> PROBLEM STATEMENT
Of the entries below, return exactly those lines that fall between the one containing "(R372, R373). -/" and the one containing "t.reason * 2", the two end lines included.

Saved entries:
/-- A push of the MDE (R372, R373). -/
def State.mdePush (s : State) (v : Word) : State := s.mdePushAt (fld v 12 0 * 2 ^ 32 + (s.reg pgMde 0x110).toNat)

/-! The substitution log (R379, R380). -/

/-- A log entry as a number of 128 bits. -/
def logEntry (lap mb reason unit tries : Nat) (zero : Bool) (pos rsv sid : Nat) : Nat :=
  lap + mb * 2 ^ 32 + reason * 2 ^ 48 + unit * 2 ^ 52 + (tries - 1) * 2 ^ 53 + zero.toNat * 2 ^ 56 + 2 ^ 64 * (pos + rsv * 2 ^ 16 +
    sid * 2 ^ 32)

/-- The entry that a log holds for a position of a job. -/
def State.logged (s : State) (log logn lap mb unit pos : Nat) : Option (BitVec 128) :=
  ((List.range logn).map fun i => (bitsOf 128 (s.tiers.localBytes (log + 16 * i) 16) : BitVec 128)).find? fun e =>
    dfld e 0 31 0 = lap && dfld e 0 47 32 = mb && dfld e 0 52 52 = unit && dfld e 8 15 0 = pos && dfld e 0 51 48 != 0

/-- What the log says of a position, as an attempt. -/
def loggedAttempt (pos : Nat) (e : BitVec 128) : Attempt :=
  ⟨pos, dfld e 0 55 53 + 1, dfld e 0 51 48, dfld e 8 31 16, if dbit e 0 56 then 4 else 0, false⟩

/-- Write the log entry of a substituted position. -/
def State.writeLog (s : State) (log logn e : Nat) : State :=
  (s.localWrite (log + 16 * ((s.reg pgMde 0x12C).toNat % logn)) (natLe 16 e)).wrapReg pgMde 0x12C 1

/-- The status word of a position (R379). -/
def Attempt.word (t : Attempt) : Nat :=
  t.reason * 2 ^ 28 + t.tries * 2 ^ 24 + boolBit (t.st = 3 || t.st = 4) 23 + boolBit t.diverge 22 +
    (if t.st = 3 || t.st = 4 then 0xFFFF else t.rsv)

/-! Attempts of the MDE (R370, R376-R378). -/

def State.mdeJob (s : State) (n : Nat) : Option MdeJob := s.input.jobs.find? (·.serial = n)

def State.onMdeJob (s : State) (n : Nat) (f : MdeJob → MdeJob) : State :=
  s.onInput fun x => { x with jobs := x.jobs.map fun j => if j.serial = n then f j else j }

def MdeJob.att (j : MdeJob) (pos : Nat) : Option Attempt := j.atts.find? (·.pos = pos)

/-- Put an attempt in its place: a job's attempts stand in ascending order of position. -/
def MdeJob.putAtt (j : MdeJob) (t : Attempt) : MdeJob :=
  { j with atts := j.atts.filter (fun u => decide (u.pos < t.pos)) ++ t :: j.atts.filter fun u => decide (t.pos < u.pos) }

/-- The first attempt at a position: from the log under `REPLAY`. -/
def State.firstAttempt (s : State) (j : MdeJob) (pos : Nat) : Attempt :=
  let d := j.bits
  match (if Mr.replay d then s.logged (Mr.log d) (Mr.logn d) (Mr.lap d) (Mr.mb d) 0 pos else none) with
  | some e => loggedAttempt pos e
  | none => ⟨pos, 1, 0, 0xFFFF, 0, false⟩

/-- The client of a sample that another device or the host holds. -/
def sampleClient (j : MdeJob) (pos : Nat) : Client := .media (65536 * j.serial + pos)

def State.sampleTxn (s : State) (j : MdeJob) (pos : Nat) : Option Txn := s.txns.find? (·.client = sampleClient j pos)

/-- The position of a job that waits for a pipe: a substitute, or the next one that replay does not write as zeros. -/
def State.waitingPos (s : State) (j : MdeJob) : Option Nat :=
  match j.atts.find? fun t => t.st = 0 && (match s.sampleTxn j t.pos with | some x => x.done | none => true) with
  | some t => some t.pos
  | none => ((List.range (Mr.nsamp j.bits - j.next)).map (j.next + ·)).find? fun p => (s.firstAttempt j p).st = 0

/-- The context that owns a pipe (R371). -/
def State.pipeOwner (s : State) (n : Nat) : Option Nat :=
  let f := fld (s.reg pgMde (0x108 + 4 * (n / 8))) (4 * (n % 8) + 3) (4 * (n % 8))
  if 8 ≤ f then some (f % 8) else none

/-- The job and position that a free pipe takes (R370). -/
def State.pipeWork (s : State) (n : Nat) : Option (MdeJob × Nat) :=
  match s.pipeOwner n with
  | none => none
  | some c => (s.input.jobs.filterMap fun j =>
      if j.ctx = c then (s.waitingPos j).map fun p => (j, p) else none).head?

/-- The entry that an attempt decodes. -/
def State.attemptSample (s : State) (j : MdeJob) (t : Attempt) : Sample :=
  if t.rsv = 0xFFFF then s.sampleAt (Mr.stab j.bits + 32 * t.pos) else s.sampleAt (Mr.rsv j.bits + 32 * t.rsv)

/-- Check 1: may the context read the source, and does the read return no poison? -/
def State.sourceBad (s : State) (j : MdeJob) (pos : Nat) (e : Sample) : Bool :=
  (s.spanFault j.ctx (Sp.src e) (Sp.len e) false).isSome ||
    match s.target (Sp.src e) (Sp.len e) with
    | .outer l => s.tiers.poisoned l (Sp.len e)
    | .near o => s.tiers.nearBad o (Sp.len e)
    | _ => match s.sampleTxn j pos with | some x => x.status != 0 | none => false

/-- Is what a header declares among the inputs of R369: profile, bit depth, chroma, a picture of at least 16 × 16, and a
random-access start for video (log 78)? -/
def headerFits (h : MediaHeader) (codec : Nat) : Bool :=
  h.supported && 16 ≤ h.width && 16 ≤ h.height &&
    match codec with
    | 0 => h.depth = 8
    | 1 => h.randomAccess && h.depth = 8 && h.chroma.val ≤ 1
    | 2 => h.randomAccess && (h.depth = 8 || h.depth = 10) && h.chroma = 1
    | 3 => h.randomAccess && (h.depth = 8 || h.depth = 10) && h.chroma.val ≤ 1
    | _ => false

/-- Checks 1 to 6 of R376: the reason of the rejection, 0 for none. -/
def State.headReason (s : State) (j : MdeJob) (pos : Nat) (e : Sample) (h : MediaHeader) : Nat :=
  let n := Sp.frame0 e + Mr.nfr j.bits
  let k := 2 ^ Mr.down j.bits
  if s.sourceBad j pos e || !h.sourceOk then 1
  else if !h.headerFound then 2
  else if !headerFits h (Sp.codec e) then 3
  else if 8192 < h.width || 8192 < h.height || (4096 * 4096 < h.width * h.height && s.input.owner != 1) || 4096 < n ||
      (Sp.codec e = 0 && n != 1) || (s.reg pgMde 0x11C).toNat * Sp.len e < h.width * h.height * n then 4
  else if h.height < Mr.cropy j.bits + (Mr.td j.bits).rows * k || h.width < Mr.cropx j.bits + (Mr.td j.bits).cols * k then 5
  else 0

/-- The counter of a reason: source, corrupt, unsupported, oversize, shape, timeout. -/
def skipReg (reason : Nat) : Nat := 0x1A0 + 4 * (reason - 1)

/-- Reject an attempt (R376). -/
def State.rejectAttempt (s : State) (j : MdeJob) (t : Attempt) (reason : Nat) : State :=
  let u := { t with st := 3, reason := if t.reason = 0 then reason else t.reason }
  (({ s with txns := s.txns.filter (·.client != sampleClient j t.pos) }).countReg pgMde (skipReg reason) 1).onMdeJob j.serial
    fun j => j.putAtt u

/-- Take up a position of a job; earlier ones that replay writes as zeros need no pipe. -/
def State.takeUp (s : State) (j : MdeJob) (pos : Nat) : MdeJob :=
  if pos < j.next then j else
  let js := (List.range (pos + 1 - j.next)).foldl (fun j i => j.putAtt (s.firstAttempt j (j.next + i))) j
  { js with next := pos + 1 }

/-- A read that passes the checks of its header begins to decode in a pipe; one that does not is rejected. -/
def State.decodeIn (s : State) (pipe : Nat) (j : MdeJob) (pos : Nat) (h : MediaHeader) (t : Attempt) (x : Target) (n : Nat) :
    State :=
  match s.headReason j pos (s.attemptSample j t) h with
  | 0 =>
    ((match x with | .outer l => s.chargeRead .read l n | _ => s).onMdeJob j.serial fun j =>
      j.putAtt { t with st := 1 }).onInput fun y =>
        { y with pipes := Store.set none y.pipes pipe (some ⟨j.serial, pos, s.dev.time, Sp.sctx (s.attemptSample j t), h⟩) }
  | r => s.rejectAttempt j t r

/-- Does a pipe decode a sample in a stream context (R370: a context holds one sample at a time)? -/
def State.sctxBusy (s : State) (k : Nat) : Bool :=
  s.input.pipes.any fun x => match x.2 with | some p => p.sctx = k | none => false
==
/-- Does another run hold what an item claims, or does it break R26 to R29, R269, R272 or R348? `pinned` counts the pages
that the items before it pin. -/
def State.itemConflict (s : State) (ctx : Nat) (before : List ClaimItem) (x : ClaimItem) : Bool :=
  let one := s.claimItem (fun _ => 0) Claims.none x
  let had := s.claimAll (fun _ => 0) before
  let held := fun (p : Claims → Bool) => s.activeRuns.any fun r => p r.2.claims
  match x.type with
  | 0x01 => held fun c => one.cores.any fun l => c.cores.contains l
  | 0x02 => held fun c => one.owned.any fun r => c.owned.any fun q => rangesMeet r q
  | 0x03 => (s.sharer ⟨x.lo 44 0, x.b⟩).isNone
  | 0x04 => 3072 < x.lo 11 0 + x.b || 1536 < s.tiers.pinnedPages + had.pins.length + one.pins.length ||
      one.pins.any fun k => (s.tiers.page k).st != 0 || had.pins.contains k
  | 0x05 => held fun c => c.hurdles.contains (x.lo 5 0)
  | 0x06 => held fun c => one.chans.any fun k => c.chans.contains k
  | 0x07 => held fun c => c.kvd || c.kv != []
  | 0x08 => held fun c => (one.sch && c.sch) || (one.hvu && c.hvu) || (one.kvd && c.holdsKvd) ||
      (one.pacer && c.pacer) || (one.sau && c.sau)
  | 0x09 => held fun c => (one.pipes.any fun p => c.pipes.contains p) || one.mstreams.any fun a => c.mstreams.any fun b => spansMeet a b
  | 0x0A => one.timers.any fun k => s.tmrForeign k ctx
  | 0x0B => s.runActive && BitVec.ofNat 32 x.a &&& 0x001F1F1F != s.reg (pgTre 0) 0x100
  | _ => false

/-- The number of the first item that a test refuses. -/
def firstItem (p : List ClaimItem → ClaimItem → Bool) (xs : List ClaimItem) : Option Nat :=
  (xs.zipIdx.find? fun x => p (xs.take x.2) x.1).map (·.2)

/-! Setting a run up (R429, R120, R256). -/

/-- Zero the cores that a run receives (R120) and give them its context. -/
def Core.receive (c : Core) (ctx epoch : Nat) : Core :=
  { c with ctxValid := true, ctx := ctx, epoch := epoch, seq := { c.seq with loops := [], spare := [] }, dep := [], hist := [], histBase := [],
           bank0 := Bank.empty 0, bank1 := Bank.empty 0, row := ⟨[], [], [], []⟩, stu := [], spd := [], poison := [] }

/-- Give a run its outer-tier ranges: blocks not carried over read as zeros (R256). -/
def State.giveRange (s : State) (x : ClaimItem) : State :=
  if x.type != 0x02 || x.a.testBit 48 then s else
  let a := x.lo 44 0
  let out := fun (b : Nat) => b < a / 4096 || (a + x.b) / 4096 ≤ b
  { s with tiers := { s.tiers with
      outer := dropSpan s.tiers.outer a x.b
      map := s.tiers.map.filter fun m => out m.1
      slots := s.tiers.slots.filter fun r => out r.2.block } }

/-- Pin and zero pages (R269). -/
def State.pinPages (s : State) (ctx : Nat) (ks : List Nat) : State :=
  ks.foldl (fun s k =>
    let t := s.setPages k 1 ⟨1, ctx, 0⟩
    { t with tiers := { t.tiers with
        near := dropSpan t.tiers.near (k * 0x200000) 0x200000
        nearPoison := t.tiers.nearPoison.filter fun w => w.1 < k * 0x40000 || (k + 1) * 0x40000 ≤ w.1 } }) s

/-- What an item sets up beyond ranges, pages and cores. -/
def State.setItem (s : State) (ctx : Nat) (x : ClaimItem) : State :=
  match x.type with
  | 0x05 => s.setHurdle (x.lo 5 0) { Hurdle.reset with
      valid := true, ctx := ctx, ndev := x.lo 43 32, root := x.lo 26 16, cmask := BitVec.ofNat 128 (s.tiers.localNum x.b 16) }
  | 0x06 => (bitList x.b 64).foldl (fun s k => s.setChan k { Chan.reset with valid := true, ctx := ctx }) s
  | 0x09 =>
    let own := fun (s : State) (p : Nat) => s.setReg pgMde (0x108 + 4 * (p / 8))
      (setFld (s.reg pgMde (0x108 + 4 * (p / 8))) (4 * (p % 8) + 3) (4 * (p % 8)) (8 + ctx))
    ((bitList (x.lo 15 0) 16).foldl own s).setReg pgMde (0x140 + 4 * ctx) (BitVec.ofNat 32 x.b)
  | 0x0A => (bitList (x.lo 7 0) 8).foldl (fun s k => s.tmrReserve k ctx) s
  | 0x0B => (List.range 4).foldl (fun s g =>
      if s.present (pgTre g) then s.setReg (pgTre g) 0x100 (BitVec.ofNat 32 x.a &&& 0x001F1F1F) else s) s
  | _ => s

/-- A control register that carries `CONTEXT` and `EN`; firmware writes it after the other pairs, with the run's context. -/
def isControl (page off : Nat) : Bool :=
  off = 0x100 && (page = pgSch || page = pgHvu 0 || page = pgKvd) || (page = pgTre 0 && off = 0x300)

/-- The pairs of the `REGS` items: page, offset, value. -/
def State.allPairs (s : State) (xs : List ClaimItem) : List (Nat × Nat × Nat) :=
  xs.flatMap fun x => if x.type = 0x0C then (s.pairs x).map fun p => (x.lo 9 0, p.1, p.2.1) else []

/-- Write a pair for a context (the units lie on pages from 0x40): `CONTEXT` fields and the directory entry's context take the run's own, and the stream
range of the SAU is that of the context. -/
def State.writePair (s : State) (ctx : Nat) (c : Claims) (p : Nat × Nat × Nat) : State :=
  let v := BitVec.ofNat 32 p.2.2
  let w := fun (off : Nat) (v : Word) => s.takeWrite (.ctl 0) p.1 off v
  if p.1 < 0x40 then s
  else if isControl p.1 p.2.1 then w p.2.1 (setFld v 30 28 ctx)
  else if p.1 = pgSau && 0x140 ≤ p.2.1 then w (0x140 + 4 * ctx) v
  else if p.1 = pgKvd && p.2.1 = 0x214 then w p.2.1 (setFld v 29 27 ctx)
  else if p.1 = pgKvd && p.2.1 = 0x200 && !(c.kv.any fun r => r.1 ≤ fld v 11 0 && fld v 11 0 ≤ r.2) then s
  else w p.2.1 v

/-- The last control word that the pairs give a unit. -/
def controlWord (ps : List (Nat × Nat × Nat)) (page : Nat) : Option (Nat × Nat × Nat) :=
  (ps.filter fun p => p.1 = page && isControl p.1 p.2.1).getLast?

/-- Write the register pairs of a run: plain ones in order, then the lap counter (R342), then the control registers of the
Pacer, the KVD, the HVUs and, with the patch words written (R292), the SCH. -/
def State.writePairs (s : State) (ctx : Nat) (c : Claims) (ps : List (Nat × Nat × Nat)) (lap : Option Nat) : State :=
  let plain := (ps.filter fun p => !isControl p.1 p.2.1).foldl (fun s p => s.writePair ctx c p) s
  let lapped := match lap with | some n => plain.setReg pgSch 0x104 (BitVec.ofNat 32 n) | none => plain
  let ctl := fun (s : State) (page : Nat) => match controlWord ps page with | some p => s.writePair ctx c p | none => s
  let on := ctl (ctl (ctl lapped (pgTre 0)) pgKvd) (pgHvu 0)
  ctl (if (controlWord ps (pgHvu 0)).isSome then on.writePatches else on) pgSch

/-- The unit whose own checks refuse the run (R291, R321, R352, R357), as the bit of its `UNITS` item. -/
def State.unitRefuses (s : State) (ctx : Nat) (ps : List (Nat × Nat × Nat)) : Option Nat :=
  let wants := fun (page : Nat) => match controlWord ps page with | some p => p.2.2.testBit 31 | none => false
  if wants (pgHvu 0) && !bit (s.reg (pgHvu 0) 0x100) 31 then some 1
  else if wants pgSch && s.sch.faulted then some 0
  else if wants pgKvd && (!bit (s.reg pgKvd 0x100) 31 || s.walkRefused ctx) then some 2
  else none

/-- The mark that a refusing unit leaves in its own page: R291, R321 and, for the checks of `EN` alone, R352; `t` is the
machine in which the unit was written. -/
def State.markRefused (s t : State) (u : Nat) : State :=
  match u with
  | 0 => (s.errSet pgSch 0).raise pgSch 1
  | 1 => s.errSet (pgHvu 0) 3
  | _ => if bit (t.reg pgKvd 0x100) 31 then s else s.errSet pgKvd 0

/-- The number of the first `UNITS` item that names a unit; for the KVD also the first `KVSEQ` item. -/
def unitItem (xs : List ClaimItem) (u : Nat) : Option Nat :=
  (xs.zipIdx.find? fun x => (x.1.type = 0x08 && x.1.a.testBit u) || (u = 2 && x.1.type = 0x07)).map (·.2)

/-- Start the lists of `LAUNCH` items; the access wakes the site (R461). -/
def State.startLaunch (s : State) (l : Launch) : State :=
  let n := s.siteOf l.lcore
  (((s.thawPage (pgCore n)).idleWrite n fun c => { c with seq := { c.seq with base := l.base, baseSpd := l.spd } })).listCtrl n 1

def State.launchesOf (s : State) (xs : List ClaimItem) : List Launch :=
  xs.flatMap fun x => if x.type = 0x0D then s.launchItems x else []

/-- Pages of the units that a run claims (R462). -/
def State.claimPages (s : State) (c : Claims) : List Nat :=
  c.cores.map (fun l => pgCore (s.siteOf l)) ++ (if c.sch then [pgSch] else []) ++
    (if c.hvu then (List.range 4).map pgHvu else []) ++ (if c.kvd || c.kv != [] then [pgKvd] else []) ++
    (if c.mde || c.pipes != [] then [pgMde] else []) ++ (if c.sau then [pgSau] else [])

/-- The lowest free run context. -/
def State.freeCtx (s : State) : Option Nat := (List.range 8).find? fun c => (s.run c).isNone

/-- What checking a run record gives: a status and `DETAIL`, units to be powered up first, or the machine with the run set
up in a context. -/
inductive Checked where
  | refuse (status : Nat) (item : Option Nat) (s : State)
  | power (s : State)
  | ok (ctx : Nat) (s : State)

> RESPONSE TO THIS TASK
/-- A push of the MDE (R372, R373). -/
def State.mdePush (s : State) (v : Word) : State := s.mdePushAt (fld v 12 0 * 2 ^ 32 + (s.reg pgMde 0x110).toNat)

/-! The substitution log (R379, R380). -/

/-- A log entry as a number of 128 bits. -/
def logEntry (lap mb reason unit tries : Nat) (zero : Bool) (pos rsv sid : Nat) : Nat :=
  lap + mb * 2 ^ 32 + reason * 2 ^ 48 + unit * 2 ^ 52 + (tries - 1) * 2 ^ 53 + zero.toNat * 2 ^ 56 + 2 ^ 64 * (pos + rsv * 2 ^ 16 +
    sid * 2 ^ 32)

/-- The entry that a log holds for a position of a job. -/
def State.logged (s : State) (log logn lap mb unit pos : Nat) : Option (BitVec 128) :=
  ((List.range logn).map fun i => (bitsOf 128 (s.tiers.localBytes (log + 16 * i) 16) : BitVec 128)).find? fun e =>
    dfld e 0 31 0 = lap && dfld e 0 47 32 = mb && dfld e 0 52 52 = unit && dfld e 8 15 0 = pos && dfld e 0 51 48 != 0

/-- What the log says of a position, as an attempt. -/
def loggedAttempt (pos : Nat) (e : BitVec 128) : Attempt :=
  ⟨pos, dfld e 0 55 53 + 1, dfld e 0 51 48, dfld e 8 31 16, if dbit e 0 56 then 4 else 0, false⟩

/-- Write the log entry of a substituted position. -/
def State.writeLog (s : State) (log logn e : Nat) : State :=
  (s.localWrite (log + 16 * ((s.reg pgMde 0x12C).toNat % logn)) (natLe 16 e)).wrapReg pgMde 0x12C 1

/-- The status word of a position (R379). -/
def Attempt.word (t : Attempt) : Nat :=
  t.reason * 2 ^ 28 + t.tries * 2 ^ 24 + boolBit (t.st = 3 || t.st = 4) 23 + boolBit t.diverge 22 +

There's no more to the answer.